Task to complete: Return the lines below in which the string "setInts" occurs.
** Exercise materials follows **
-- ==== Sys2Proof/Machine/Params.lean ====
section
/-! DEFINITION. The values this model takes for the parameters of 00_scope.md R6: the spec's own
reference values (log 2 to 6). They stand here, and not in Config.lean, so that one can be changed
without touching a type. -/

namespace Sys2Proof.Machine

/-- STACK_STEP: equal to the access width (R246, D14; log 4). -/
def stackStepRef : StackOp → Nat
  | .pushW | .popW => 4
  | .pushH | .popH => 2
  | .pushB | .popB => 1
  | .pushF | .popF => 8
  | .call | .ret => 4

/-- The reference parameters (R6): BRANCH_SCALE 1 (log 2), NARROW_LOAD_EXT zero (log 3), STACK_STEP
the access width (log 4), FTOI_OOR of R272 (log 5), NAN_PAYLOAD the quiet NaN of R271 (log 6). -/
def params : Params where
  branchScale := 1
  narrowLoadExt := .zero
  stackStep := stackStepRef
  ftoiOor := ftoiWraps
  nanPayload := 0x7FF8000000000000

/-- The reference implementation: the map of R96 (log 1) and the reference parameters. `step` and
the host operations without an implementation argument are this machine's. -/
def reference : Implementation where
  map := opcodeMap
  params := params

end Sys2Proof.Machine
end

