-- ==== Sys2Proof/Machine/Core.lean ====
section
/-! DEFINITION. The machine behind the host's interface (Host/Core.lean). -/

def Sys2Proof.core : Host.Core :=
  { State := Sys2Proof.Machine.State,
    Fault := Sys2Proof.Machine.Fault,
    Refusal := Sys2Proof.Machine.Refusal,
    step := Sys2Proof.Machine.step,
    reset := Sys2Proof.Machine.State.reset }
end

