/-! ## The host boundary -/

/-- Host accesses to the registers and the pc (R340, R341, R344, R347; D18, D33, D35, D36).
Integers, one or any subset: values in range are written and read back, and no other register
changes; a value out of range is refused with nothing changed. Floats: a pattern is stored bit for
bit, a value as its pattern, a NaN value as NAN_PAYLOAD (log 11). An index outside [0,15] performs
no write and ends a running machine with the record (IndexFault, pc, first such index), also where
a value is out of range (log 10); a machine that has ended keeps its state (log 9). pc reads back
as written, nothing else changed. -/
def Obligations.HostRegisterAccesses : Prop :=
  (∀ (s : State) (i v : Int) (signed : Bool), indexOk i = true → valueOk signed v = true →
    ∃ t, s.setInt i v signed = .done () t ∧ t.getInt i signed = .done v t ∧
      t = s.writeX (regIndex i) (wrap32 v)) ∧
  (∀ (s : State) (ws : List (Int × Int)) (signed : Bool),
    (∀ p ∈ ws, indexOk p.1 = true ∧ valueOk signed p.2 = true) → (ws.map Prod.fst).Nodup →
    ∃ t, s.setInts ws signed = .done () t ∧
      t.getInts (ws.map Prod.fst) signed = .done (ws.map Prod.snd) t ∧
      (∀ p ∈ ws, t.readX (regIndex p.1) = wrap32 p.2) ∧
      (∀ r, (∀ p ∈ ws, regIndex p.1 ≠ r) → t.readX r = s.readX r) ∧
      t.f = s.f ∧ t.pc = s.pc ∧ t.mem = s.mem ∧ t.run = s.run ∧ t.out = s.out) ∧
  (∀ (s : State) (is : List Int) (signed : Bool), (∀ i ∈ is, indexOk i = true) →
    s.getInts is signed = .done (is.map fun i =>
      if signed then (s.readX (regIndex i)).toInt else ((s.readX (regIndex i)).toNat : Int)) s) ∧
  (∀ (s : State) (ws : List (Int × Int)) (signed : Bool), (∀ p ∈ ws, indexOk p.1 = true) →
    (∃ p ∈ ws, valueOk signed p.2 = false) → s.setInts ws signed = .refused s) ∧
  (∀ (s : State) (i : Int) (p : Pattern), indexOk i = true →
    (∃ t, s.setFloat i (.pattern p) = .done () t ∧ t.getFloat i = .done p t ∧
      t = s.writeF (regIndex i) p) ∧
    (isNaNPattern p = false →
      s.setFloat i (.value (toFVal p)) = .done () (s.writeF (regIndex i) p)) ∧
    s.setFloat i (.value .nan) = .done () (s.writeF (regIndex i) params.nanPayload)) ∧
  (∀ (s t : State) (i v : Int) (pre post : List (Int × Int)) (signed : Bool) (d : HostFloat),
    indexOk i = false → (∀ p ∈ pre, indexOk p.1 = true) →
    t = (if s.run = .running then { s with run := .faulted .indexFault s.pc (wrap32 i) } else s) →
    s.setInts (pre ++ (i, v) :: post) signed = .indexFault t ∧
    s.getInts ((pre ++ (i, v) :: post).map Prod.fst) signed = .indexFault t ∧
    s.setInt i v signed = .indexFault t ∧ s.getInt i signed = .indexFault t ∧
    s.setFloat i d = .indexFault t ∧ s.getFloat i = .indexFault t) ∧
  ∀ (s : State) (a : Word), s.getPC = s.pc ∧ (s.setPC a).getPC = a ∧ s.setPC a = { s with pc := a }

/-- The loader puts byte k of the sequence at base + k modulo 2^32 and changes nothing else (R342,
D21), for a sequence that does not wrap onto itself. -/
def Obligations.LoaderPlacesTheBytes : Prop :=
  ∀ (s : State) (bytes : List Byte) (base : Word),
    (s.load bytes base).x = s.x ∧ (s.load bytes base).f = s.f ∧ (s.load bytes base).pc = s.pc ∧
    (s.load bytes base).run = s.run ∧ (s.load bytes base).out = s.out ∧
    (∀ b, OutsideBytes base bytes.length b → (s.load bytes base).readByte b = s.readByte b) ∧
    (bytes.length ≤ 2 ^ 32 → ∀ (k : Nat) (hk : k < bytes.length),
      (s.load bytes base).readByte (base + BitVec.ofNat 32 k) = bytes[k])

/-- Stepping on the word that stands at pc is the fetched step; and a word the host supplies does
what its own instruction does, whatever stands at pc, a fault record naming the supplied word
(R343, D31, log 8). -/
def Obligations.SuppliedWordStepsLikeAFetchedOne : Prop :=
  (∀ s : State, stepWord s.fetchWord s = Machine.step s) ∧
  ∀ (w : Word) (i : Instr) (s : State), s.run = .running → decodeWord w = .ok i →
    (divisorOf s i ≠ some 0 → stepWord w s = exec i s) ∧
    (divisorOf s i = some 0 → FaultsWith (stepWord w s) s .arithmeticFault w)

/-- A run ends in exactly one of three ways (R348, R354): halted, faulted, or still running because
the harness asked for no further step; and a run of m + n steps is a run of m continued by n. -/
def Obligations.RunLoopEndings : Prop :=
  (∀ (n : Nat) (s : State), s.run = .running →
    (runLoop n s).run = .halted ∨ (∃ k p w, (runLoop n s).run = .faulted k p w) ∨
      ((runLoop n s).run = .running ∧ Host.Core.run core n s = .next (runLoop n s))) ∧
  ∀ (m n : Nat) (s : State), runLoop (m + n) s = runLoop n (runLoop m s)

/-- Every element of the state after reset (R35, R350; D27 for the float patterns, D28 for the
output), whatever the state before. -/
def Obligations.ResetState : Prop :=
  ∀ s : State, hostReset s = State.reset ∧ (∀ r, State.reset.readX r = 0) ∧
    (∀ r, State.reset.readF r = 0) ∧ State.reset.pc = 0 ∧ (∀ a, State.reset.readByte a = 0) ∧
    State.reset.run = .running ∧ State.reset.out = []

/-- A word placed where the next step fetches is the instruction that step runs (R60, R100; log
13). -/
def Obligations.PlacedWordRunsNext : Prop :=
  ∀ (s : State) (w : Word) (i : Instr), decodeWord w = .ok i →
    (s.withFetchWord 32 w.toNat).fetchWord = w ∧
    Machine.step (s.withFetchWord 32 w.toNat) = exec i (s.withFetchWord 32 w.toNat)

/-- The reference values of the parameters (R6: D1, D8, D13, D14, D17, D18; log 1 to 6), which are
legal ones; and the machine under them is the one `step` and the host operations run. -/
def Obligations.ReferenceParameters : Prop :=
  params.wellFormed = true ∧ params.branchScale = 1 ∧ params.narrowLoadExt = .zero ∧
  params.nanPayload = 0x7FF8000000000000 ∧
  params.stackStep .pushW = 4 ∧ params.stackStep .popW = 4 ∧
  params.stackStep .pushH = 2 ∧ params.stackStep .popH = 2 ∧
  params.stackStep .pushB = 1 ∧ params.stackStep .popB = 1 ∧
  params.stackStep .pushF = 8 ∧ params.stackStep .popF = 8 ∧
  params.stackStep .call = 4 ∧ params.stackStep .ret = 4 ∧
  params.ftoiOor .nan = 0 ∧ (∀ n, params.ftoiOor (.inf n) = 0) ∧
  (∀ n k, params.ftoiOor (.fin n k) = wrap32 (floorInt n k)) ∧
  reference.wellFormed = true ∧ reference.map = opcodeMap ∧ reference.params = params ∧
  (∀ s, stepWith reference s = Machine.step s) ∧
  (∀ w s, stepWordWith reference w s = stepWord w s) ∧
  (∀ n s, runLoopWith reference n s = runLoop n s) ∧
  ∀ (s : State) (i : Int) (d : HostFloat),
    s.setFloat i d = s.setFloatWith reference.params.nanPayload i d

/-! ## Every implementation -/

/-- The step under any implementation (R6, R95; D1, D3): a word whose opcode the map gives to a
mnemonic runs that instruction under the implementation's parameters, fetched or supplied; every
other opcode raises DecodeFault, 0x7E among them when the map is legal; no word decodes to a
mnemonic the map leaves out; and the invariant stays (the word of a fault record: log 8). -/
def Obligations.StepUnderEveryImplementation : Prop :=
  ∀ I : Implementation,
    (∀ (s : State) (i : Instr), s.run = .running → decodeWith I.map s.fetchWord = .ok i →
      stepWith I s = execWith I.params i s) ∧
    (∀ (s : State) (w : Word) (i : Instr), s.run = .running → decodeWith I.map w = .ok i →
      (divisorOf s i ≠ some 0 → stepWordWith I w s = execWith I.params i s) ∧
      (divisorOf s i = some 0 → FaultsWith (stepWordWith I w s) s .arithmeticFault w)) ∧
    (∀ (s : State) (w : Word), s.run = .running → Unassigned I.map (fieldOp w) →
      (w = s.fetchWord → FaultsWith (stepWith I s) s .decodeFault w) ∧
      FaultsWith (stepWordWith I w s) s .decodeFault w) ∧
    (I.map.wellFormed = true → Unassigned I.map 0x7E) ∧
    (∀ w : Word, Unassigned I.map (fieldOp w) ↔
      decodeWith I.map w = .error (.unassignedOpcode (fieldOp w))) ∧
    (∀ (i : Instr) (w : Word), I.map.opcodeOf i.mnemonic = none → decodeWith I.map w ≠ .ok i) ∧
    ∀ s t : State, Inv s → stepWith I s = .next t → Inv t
** End of Exercise materials **
Answer section:
    ∃ t, s.setInts ws signed = .done () t ∧
    (∃ p ∈ ws, valueOk signed p.2 = false) → s.setInts ws signed = .refused s) ∧
    s.setInts (pre ++ (i, v) :: post) signed = .indexFault t ∧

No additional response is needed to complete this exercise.